A mis 28 años de vida puedo decir que aunque me considero una persona joven y llena de vida, ya ha sido mucho lo que he vivido. He visitado lugares en mi andar a los cuales no les veía una salida, pero tengo la grandiosa satisfacción y el orgullo de decir que siempre la he encontrado, porque aunque no la pueda ver siempre me he dedicado a crearla. 


Ayer, hablaba con una de mis mejores amigas y me decía “Tary has pasado por tanto y no te he visto derrumbarte, siempre has buscado la manera de salir a flote y lo has logrado… ¿Sabes? Nunca te lo digo, pero me siento inmensamente orgullosa de ti, porque se que has entregado cada fibra de tu Ser para ser la persona que hoy eres, y la persona que eres en tu interior se ve y se refleja en tu exterior… es visible y evidente ante cualquier vista.”

Ella… ha sido una de las personas que me ha recalcado esto en los últimos días, pero me encuentro con el grandioso privilegio de haber escuchado esto no solo de ella, sino de muchas de las personas que me aman y me rodean. 

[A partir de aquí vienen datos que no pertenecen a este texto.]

-- ==== Sys2Proof/Machine/Memory.lean ====
section
/-! DEFINITION. The commands of the memory requests (04, 05, 11), of the home's own work (store acknowledgements, stack
deltas, eddy write-backs), of snoop answers and time-outs, and of errors in the Quay's and the Toll's arrays. -/

namespace Sys2Proof.Machine

open Sys2Proof

/-! ## Requests on a Landing -/

/-- RD (02 R48). -/
def execRd (ld : Nat) (h : Hdr) (s : State) : Host.Outcome State Fault Refusal :=
  s.runReq (fun d => landRequest d ld .rd false h [])

/-- WR (02 R48; 01 R35). -/
def execWr (ld : Nat) (h : Hdr) (l : List Byte) (s : State) : Host.Outcome State Fault Refusal :=
  s.runReq (fun d => landRequest d ld .wr false h l)

/-- ATOMIC (04 R137-R141): on classes 0 and 1 it is a home atomic. -/
def execAtomic (ld : Nat) (h : Hdr) (l : List Byte) (s : State) : Host.Outcome State Fault Refusal :=
  s.runReq (fun d => landRequest d ld .atomic (decide (h.tc.toNat < 4)) h l)

/-- A home atomic (04 R142). -/
def execHomeAtomic (ld : Nat) (h : Hdr) (l : List Byte) (s : State) : Host.Outcome State Fault Refusal :=
  s.runReq (fun d => landRequest d ld .atomic (decide (h.tc.toNat < 4)) h l)

/-- PUBLISH (04 R144). -/
def execPublish (ld : Nat) (h : Hdr) (l : List Byte) (s : State) : Host.Outcome State Fault Refusal :=
  s.runReq (fun d => landRequest d ld .publish true h l)

/-- ACQUIRE (04 R126). -/
def execAcquire (ld : Nat) (h : Hdr) (s : State) : Host.Outcome State Fault Refusal :=
  s.runReq (fun d => landRequest d ld .acquire false h [])

/-- FLUSH (04 R126). -/
def execFlush (ld : Nat) (h : Hdr) (s : State) : Host.Outcome State Fault Refusal :=
  s.runReq (fun d => landRequest d ld .flush false h [])

/-- EADD (05 R167, R168). -/
def execEadd (ld : Nat) (h : Hdr) (l : List Byte) (s : State) : Host.Outcome State Fault Refusal :=
  s.runReq (fun d => landRequest d ld .eadd false h l)

/-- RD_SHARED (05 R158). -/
def execRdShared (ld : Nat) (h : Hdr) (s : State) : Host.Outcome State Fault Refusal :=
  s.runReq (fun d => landRequest d ld .rdShared false h [])

/-- RD_OWN (05 R158). -/
def execRdOwn (ld : Nat) (h : Hdr) (s : State) : Host.Outcome State Fault Refusal :=
  s.runReq (fun d => landRequest d ld .rdOwn false h [])

/-- UPGRADE (05 R158). -/
def execUpgrade (ld : Nat) (h : Hdr) (s : State) : Host.Outcome State Fault Refusal :=
  s.runReq (fun d => landRequest d ld .upgrade false h [])

/-- WB (05 R158). -/
def execWb (ld : Nat) (h : Hdr) (l : List Byte) (s : State) : Host.Outcome State Fault Refusal :=
  s.runReq (fun d => landRequest d ld .wb false h l)

/-- EVICT_CLEAN (05 R158). -/
def execEvictClean (ld : Nat) (h : Hdr) (s : State) : Host.Outcome State Fault Refusal :=
  s.runReq (fun d => landRequest d ld .evictClean false h [])

/-- A store to a doorbell (02 R67): a WR whose OFFSET lies in the doorbell window. -/
def execDoorbellStore (ld : Nat) (h : Hdr) (l : List Byte) (s : State) : Host.Outcome State Fault Refusal :=
  s.runReq (fun d => landRequest d ld .wr false h l)

/-! ## RD_COMB (11 R358, R359) -/

/-- Whether two constituents share a source. -/
def sharesSrc : List (Nat × Nat) → Bool
  | [] => false
  | a :: l => l.any (fun b => b.1 == a.1) || sharesSrc l

/-- RD_COMB on a Landing (11 R358). -/
def combArrive (d : Dev) (n : Nat) (h : Hdr) (others : List (BitVec 18 × BitVec 16)) (rsvd : Bool) : Dev :=
  if !landOpen d n then d
  else
    let bank := n / 8
    let parts := (h.src.toNat, h.reqId.toNat) :: others.map (fun o => (o.1.toNat, o.2.toNat))
    let d1 := count (arrive d n .rdComb h) (pgI 0x11 8 n) 0x848
    let d2 := others.foldl (fun d o => onLand d n (fun l => { l with
      accepted := l.accepted ++ [{ flit := l.rxFlits, src := o.1.toNat, reqId := o.2.toNat }] })) d1
    let q (p : PartIs) : Req := { op := .rdComb, origin := .comb n (parts.map (fun c => (c.1, c.2, p))), h := h }
    if quiet d2 then refuseReq (count d2 (pg 0x03 0) 0x818) (q (.answered cABORTED)) cABORTED
    else if headerBad 0x18 h || rsvd || (land d n).gen2 || h.aux.toNat < 2 || 8 < h.aux.toNat ||
        parts.length != h.aux.toNat || sharesSrc parts then
      refuseReq (count d2 (pgI 0x11 8 n) 0x850) (q (.answered cUNSUP)) cUNSUP
    else fromLanding d2 n (q .fresh)

/-- RD_COMB (11 R358). -/
def execRdComb (ld : Nat) (h : Hdr) (others : List (BitVec 18 × BitVec 16)) (rsvd : Bool) (s : State) :
    Host.Outcome State Fault Refusal :=
  s.runReq (fun d => combArrive d ld h others rsvd)

/-! ## The home's own work -/

/-- STORE_ACK (01 R35): a performed store is acknowledged. -/
def storeAcked (d : Dev) (id : Nat) : Dev :=
  match flyingOf d id with
  | some f => match f.wait with
    | .ack st l => finishFlying d f st l
    | _ => d
  | none => d

def execStoreAck (id : Nat) (s : State) : Host.Outcome State Fault Refusal :=
  s.runReq (fun d => storeAcked d id)

/-- STACK_DELTA_APPLY (03 R87, R88, R90): the oldest delta queued for a stripe is applied to its parity unit; where that
unit is not served, the stripe is logged, in the bank of the parity unit's position (DESIGN CHOICE, log 156). -/
def deltaApply (d : Dev) (chan stripe : Nat) : Dev :=
  let mine (x : Nat × Nat × Nat × List Byte) : Bool := x.1 == chan && x.2.1 == stripe
  match d.tiers.deltas.find? mine with
  | none => d
  | some x =>
    let d1 := { d with tiers.deltas := delFirst mine d.tiers.deltas }
    let pp := parityPos chan stripe
    match unitState d pp chan stripe with
    | .up _ => applyDelta d1 x
    | _ => logStripe d1 (if pp < 5 then 0 else 1) chan stripe

def execStackDeltaApply (chan stripe : Nat) (s : State) : Host.Outcome State Fault Refusal :=
  s.runReq (fun d => deltaApply d chan stripe)

/-- EDDY_WRITEBACK_DONE (05 R169). -/
def execEddyWritebackDone (bank offset : Nat) (s : State) : Host.Outcome State Fault Refusal :=
  s.runReq (fun d => match accumAt d bank offset with
    | some a => if a.writingBack then finishWb d bank offset else d
    | none => d)

/-- EDDY_IDLE_EXPIRY (05 R169, case 4): no EADD for EDDY_IDLE cycles. -/
def execEddyIdleExpiry (bank offset : Nat) (s : State) : Host.Outcome State Fault Refusal :=
  s.runReq (fun d => match accumAt d bank offset with
    | some a =>
      if a.writingBack then d
      else startWb (advanceTo d (a.lastAdd + reg d (pg 0x41 bank + 0x100))) bank offset []
    | none => d)

/-! ## Snoops (05 R157-R163) -/

/-- The transaction and snoop of a snoop ID. -/
def snoopOf (d : Dev) (id : Nat) : Option (Trans × Snoop) :=
  d.quay.trans.findSome? (fun t => (t.snoops.find? (fun s => s.id == id)).map (fun s => (t, s)))

/-- Whether an answer answers a kind of snoop (05, Messages). -/
def answers (k : SnoopKind) (a : SnoopAnswer) : Bool :=
  match k, a with
  | .inv, .invAck => true
  | .inv, .notHeld => true
  | .inv, _ => false
  | _, .invAck => false
  | _, _ => true

/-- SNOOP_ANS (05 R157): the first answer of each snoop counts, later ones are discarded; a late DATA is counted. -/
def snoopAnswered (d : Dev) (n : Nat) (id agent : Nat) (a : SnoopAnswer) (tchk : Nat) (data : List Byte) : Dev :=
  if !landOpen d n then d
  else
    let d1 := freeSlots d n 2 (1 + (if a == .data then 4 else 0))
    match snoopOf d1 id with
    | some (t, s) =>
      if s.endPoint != agent || !answers s.kind a then d1
      else if a == .data && crc32c (sub data 0 64) != tchk then
        sendRsp (count d1 (pg 0x10 t.bank) 0x820) n (n % 8) none 0 0 false (.rsp 0x34 id agent 0 0 0 0 [])
      else snoopEnd d1 t s a data
    | none => if a == .data then count d1 (pg 0x40 (n / 8)) 0x840 else d1

def execSnoopAns (ld : Nat) (snoopId : BitVec 16) (agent : BitVec 18) (a : SnoopAnswer) (tchk : BitVec 32)
    (data : List Byte) (s : State) : Host.Outcome State Fault Refusal :=
  s.runReq (fun d => snoopAnswered d ld snoopId.toNat agent.toNat a tchk.toNat data)

/-- QUAY_HOME_TIMEOUT (05 R161): the agent is stranded; an INV counts as answered, a recall poisons the line. -/
def homeTimeout (d : Dev) (id : Nat) : Dev :=
  match snoopOf d id with
  | none => d
  | some (t, s) =>
    let page := pg 0x40 t.bank
    let d1 := advanceTo d (s.sent + reg d (page + 0x100))
    let a := agentOf d1 s.agent
    let d2 := { d1 with quay.agents := NMap.set {} d1.quay.agents s.agent { a with stranded := true } }
    let off := match offsetOfLine d2 t.line with
      | some (_, o) => o
      | none => 0
    let d3 := raiseFe (count d2 page 0x818) page 0
      { unit := false, addr := d2.xmap.node * 2 ^ 48 + off, src := a.endPoint, job := a.job }
    let d4 := snoopEnd d3 t s .notHeld []
    if s.kind != .inv && t.kind == .sweep then loseLine d4 t.bank t.line s.agent else d4

def execQuayHomeTimeout (snoopId : BitVec 16) (s : State) : Host.Outcome State Fault Refusal :=
  s.runReq (fun d => homeTimeout d snoopId.toNat)

/-! ## Errors in the Quay's directory and the Toll cache (14 R437) -/

/-- Lines of moored extents homed in a bank that map to a set: one per tag. -/
def linesOfSet (d : Dev) (bank set : Nat) : List Nat :=
  ((List.range 4096).map (fun t => t * 2 ^ 18 + (set ^^^ (t * 64)) % 262144)).filter (fun l =>
    match offsetOfLine d l with
    | some (x, _) => extBank x == bank
    | none => false)

/-- The slots of valid agents. -/
def validAgents (d : Dev) : List Nat := (d.quay.agents.filter (fun a => a.2.valid)).map Prod.fst

/-- The transaction of a line whose entry is lost goes on as the line's sweep: RECALL to every valid agent that it has not asked for its
copy. -/
def sweepTrans (d : Dev) (t : Trans) : Dev :=
  let asked (a : Nat) : Bool := t.snoops.any (fun s => s.agent == a && s.kind != .recallShare)
  let r := sendSnoops t.bank t.line .recall 0 ((validAgents d).filter (fun a => !asked a)) d
  onTrans r.1 t.bank t.line (fun t => { t with kind := .sweep, snoops := t.snoops ++ r.2 })

/-- DIRECTORY_ECC_ERROR: the way is replaced from the spare pool or retired, and the set is swept. -/
def directoryError (d : Dev) (bank set way : Nat) : Dev :=
  let spare := if bank == 0 then d.quay.spareEast else d.quay.spareWest
  let d1 := if spare < 512 then
      (if bank == 0 then { d with quay.spareEast := spare + 1 } else { d with quay.spareWest := spare + 1 })
    else { d with quay.retired := NSet.add d.quay.retired (bank * 2 ^ 22 + set * 16 + way) }
  let d2 := { d1 with
    quay.dir := d1.quay.dir.filter (fun e => !(e.bank == bank && setOfLine e.line == set && e.way == way))
    quay.sweeps := if d1.quay.sweeps.contains (bank, set) then d1.quay.sweeps else d1.quay.sweeps ++ [(bank, set)] }
  let d3 := raise (degrade d2 bank) (pg 0x40 bank) 4
  if !d3.wharf.epValid then d3
  else (linesOfSet d3 bank set).foldl (fun d l =>
    if (dirFind d bank l).isSome then d
    else match transOf d bank l with
      | some t => sweepTrans d t
      | none => openTrans d bank l .sweep .recall (validAgents d) []) d3

def execDirectoryEccError (bank set way : Nat) (s : State) : Host.Outcome State Fault Refusal :=
  s.runReq (fun d => if bankLive d bank then directoryError d bank set way else d)

/-- DIRECTORY_SWEEP_DONE: every recall of the sweep has been answered; what waited for the set comes again. -/
def sweepDone (d : Dev) (bank set : Nat) : Dev :=
  let mine (t : Trans) : Bool := t.kind == .sweep && t.bank == bank && setOfLine t.line == set
  let busy (t : Trans) : Bool := !t.snoops.isEmpty || t.writes.any (fun w => (flyingOf d w).isSome)
  if !d.quay.sweeps.contains (bank, set) || d.quay.trans.any (fun t => mine t && busy t) then d
  else
    let ids := (d.quay.trans.filter mine).flatMap (fun t => t.waiters)
    let d1 := { d with
      quay.sweeps := d.quay.sweeps.filter (fun e => e != (bank, set))
      quay.trans := d.quay.trans.filter (fun t => !mine t) }
    wakeSet (retry ids d1) bank set

def execDirectorySweepDone (bank set : Nat) (s : State) : Host.Outcome State Fault Refusal :=
  s.runReq (fun d => sweepDone d bank set)

/-- TOLL_CACHE_ECC_ERROR: the entry is read again from the Toll table; a spare takes the way's place while one is left. -/
def execTollCacheEccError (bank : Nat) (s : State) : Host.Outcome State Fault Refusal :=
  s.run (fun d =>
    if !bankLive d bank then d
    else
      let d1 := if bank == 0 then { d with toll.spareEast := min 1024 (d.toll.spareEast + 1) }
                else { d with toll.spareWest := min 1024 (d.toll.spareWest + 1) }
      degrade d1 bank)

end Sys2Proof.Machine
end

Estos comentarios me han dejado con la cabeza pensativa pero con el corazón explotando de Amor, Amor por ellos por supuesto, pero más que todo Amor por mi. 


Aunque yo sepa perfectamente lo que valgo y la clase de persona que soy, tenga claro mi rumbo y la misión que quiero cumplir en este transitar por la tierra, hay momentos en mi vida en los que así como cualquier persona, pierdo el rumbo…


Hay momentos en mi vida en los que dudo. 

Hay momentos en mi vida en los que me cuestiono. 

Hay momentos en mi vida en los que me pregunto si lo estoy haciendo bien. 

Hay momentos en los que desconfío. 

Hay momentos en mi vida en los que sufro. 

Hay momentos en mi vida en los que me nublo. 

Hay momentos en mi vida en los que se me van las ganas. 

Hay momentos en mi vida en los que me encuentro a oscuras sentada frente a mi sombra y no con ella detrás de mi. 


Se que así como a mi, esto es algo que nos pasa a todos… y es en esos momentos cuando más busco conectarme con el mundo celestial para conseguir una red de apoyo que me sostenga cuando yo no me puedo sostener. 


Estas personas, estas palabras, estos momentos, son Ángeles que Dios pone en mi camino para regresarme el aliento cuando a mi me falte el aire, y hoy quiero agradecer por esas personas, esos momentos, esas palabras que me han regresado la vida a la vida… que me han recordado lo que por momentos yo puedo llegar a olvidar.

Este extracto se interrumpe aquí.